** Opening Extracted entries block **
-- ==== Sys2Proof/Laws/Encode.lean ====
section
/-!
SUPPORT. The bits of an encoded word: every field of a format F word, and every field of a slot, reads back as it was laid down (R155, R162).
-/
namespace Sys2Proof
open Machine

theorem append_low {m n : Nat} (a : BitVec m) (b : BitVec n) (k : Nat) (h : k < n) : (a ++ b).getLsbD k = b.getLsbD k := by
  rw [BitVec.getLsbD_append]; simp [h]

theorem append_high {m n : Nat} (a : BitVec m) (b : BitVec n) (k : Nat) (h : n ≤ k) : (a ++ b).getLsbD k = a.getLsbD (k - n) := by
  rw [BitVec.getLsbD_append]; simp [not_lt.mpr h]

theorem encodeF_bits (op : Nat) (x : Fields) (k : Nat) : (encodeF op x).getLsbD k =
    ((0#1 ++ BitVec.ofNat 7 op ++ x.g ++ BitVec.ofBool x.gn ++ x.d ++ x.a ++ x.b ++ x.c ++ x.fn ++ x.m ++ x.imm) :
      BitVec (1+7+4+1+6+6+6+6+8+3+16)).getLsbD k := rfl

theorem fieldsOf_encodeF (op : Nat) (x : Fields) : fieldsOf (encodeF op x) = x := by
  have h := encodeF_bits op x
  obtain ⟨g, gn, d, a, b, c, fn, m, imm⟩ := x
  unfold fieldsOf
  rw [Fields.mk.injEq]
  refine ⟨?_, ?_, ?_, ?_, ?_, ?_, ?_, ?_, ?_⟩
  · apply BitVec.eq_of_getLsbD_eq; intro j hj
    rw [BitVec.getLsbD_extractLsb', h]
    simp (disch := omega) only [append_low, append_high, hj, decide_true, Bool.true_and]
    congr 1; omega
  · rw [h]; simp (disch := omega) only [append_low, append_high]; simp
  all_goals
    apply BitVec.eq_of_getLsbD_eq; intro j hj
    rw [BitVec.getLsbD_extractLsb', h]
    simp (disch := omega) only [append_low, append_high, hj, decide_true, Bool.true_and]
    try (congr 1; omega)

theorem opOf_encodeF (op : Nat) (x : Fields) : opOf (encodeF op x) = BitVec.ofNat 7 op := by
  apply BitVec.eq_of_getLsbD_eq; intro j hj
  unfold opOf
  rw [BitVec.getLsbD_extractLsb', encodeF_bits]
  simp (disch := omega) only [append_low, append_high, hj, decide_true, Bool.true_and]
  congr 1; omega

theorem encodeF_top (op : Nat) (x : Fields) : (encodeF op x).getLsbD 63 = false := by
  rw [encodeF_bits]
  simp (disch := omega) only [append_high]
  simp

theorem encodeF_fields (w : BitVec 64) (h : w.getLsbD 63 = false) : encodeF (opOf w).toNat (fieldsOf w) = w := by
  apply BitVec.eq_of_getLsbD_eq; intro j hj
  rw [encodeF_bits]
  unfold opOf fieldsOf
  simp only
  rcases lt_or_ge j 16 with h0 | h0
  · simp (disch := omega) only [append_low, BitVec.getLsbD_extractLsb', Nat.zero_add, h0, decide_true, Bool.true_and]
  rcases lt_or_ge j 19 with h0 | h0
  · have hj' : j - 16 < 3 := by omega
    simp (disch := omega) only [append_low, append_high, BitVec.getLsbD_extractLsb', Nat.sub_sub, hj', decide_true, Bool.true_and]
    rw [show 16 + (j - 16) = j by omega]
  rcases lt_or_ge j 27 with h0 | h0
  · have hj' : j - 19 < 8 := by omega
    simp (disch := omega) only [append_low, append_high, BitVec.getLsbD_extractLsb', Nat.sub_sub, hj', decide_true, Bool.true_and]
    rw [show 19 + (j - 19) = j by omega]
  rcases lt_or_ge j 33 with h0 | h0
  · have hj' : j - 27 < 6 := by omega
    simp (disch := omega) only [append_low, append_high, BitVec.getLsbD_extractLsb', Nat.sub_sub, hj', decide_true, Bool.true_and]
    rw [show 27 + (j - 27) = j by omega]
  rcases lt_or_ge j 39 with h0 | h0
  · have hj' : j - 33 < 6 := by omega
    simp (disch := omega) only [append_low, append_high, BitVec.getLsbD_extractLsb', Nat.sub_sub, hj', decide_true, Bool.true_and]
    rw [show 33 + (j - 33) = j by omega]
  rcases lt_or_ge j 45 with h0 | h0
  · have hj' : j - 39 < 6 := by omega
    simp (disch := omega) only [append_low, append_high, BitVec.getLsbD_extractLsb', Nat.sub_sub, hj', decide_true, Bool.true_and]
    rw [show 39 + (j - 39) = j by omega]
  rcases lt_or_ge j 51 with h0 | h0
  · have hj' : j - 45 < 6 := by omega
    simp (disch := omega) only [append_low, append_high, BitVec.getLsbD_extractLsb', Nat.sub_sub, hj', decide_true, Bool.true_and]
    rw [show 45 + (j - 45) = j by omega]
  rcases lt_or_ge j 52 with h0 | h0
  · have : j = 51 := by omega
    subst this
    simp (disch := omega) only [append_low, append_high]; simp
  rcases lt_or_ge j 56 with h0 | h0
  · have hj' : j - 52 < 4 := by omega
    simp (disch := omega) only [append_low, append_high, BitVec.ofNat_toNat, BitVec.setWidth_eq, BitVec.getLsbD_extractLsb', Nat.sub_sub, hj', decide_true, Bool.true_and]
    rw [show 52 + (j - 52) = j by omega]
  rcases lt_or_ge j 63 with h0 | h0
  · have hj' : j - 56 < 7 := by omega
    simp (disch := omega) only [append_low, append_high, BitVec.ofNat_toNat, BitVec.setWidth_eq, BitVec.getLsbD_extractLsb', Nat.sub_sub, hj', decide_true, Bool.true_and]
    rw [show 56 + (j - 56) = j by omega]
  have : j = 63 := by omega
  subst this
  simp (disch := omega) only [append_high, h]
  simp

theorem row_of_ctor (op : Nat) (x : Fields) (k : Fields → Instr) (h : ctorOf op x = some k) : ∃ r, rowOf (k x) = some (r, x) ∧ r.op = op := by
  unfold ctorOf ctor00 ctor01 ctor02 ctor03 ctor04 ctor20 ctor21 ctor22 ctor23 ctor30 ctor31 ctor32 ctor34 ctor35 ctor36 ctor37 ctor4A ctor4C ctor60 ctor61 ctor62 ctor63 ctor64 ctor65 ctor70 ctor71 ctor72 ctor78 ctor79 ctor7A ctor7B ctor7C ctor4B at h
  repeat' split at h
  all_goals first
    | (simp only [Option.some.injEq] at h; subst h; exact ⟨_, rfl, rfl⟩)
    | (simp at h; done)
    | skip

theorem slotOf_encodeSlot (z : Slot) : slotOf (encodeSlot z) = z := by
  obtain ⟨op, g, d, i, src⟩ := z
  have h (k) : (encodeSlot ⟨op, g, d, i, src⟩).getLsbD k = ((op ++ g ++ d ++ BitVec.ofBool i ++ src) : BitVec (6+4+5+1+15)).getLsbD k := rfl
  unfold slotOf
  rw [Slot.mk.injEq]
  refine ⟨?_, ?_, ?_, ?_, ?_⟩
  · apply BitVec.eq_of_getLsbD_eq; intro j hj
    rw [BitVec.getLsbD_extractLsb', h]
    simp (disch := omega) only [append_low, append_high, hj, decide_true, Bool.true_and]
    congr 1; omega
  · apply BitVec.eq_of_getLsbD_eq; intro j hj
    rw [BitVec.getLsbD_extractLsb', h]
    simp (disch := omega) only [append_low, append_high, hj, decide_true, Bool.true_and]
    congr 1; omega
  · apply BitVec.eq_of_getLsbD_eq; intro j hj
    rw [BitVec.getLsbD_extractLsb', h]
    simp (disch := omega) only [append_low, append_high, hj, decide_true, Bool.true_and]
    congr 1; omega
  · rw [h]; simp (disch := omega) only [append_low, append_high]; simp
  · apply BitVec.eq_of_getLsbD_eq; intro j hj
    rw [BitVec.getLsbD_extractLsb', h]
    simp (disch := omega) only [append_low, append_high, hj, decide_true, Bool.true_and, Nat.zero_add]

theorem pair_bits (p q : BitVec 31) (k : Nat) :
    (1#1 ++ p ++ q ++ 0#1 : BitVec 64).getLsbD k = ((1#1 ++ p ++ q ++ 0#1) : BitVec (1 + 31 + 31 + 1)).getLsbD k := rfl

theorem pair_slots (p q : BitVec 31) :
    (1#1 ++ p ++ q ++ 0#1 : BitVec 64).extractLsb' 32 31 = p ∧ (1#1 ++ p ++ q ++ 0#1 : BitVec 64).extractLsb' 1 31 = q := by
  constructor <;>
  · apply BitVec.eq_of_getLsbD_eq; intro j hj
    rw [BitVec.getLsbD_extractLsb', pair_bits]
    simp (disch := omega) only [append_low, append_high, hj, decide_true, Bool.true_and]
    congr 1; omega

end Sys2Proof
end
** Closing Extracted entries block **
Your task
Using the data above, reproduce exactly the lines between those holding "rcases lt_or_ge j 33 with h0 | h0" and "7 := by omega", inclusive, and no others.

Written answer
  rcases lt_or_ge j 33 with h0 | h0
  · have hj' : j - 27 < 6 := by omega
    simp (disch := omega) only [append_low, append_high, BitVec.getLsbD_extractLsb', Nat.sub_sub, hj', decide_true, Bool.true_and]
    rw [show 27 + (j - 27) = j by omega]
  rcases lt_or_ge j 39 with h0 | h0
  · have hj' : j - 33 < 6 := by omega
    simp (disch := omega) only [append_low, append_high, BitVec.getLsbD_extractLsb', Nat.sub_sub, hj', decide_true, Bool.true_and]
    rw [show 33 + (j - 33) = j by omega]
  rcases lt_or_ge j 45 with h0 | h0
  · have hj' : j - 39 < 6 := by omega
    simp (disch := omega) only [append_low, append_high, BitVec.getLsbD_extractLsb', Nat.sub_sub, hj', decide_true, Bool.true_and]
    rw [show 39 + (j - 39) = j by omega]
  rcases lt_or_ge j 51 with h0 | h0
  · have hj' : j - 45 < 6 := by omega
    simp (disch := omega) only [append_low, append_high, BitVec.getLsbD_extractLsb', Nat.sub_sub, hj', decide_true, Bool.true_and]
    rw [show 45 + (j - 45) = j by omega]
  rcases lt_or_ge j 52 with h0 | h0
  · have : j = 51 := by omega
    subst this
    simp (disch := omega) only [append_low, append_high]; simp
  rcases lt_or_ge j 56 with h0 | h0
  · have hj' : j - 52 < 4 := by omega
    simp (disch := omega) only [append_low, append_high, BitVec.ofNat_toNat, BitVec.setWidth_eq, BitVec.getLsbD_extractLsb', Nat.sub_sub, hj', decide_true, Bool.true_and]
    rw [show 52 + (j - 52) = j by omega]
  rcases lt_or_ge j 63 with h0 | h0
  · have hj' : j - 56 < 7 := by omega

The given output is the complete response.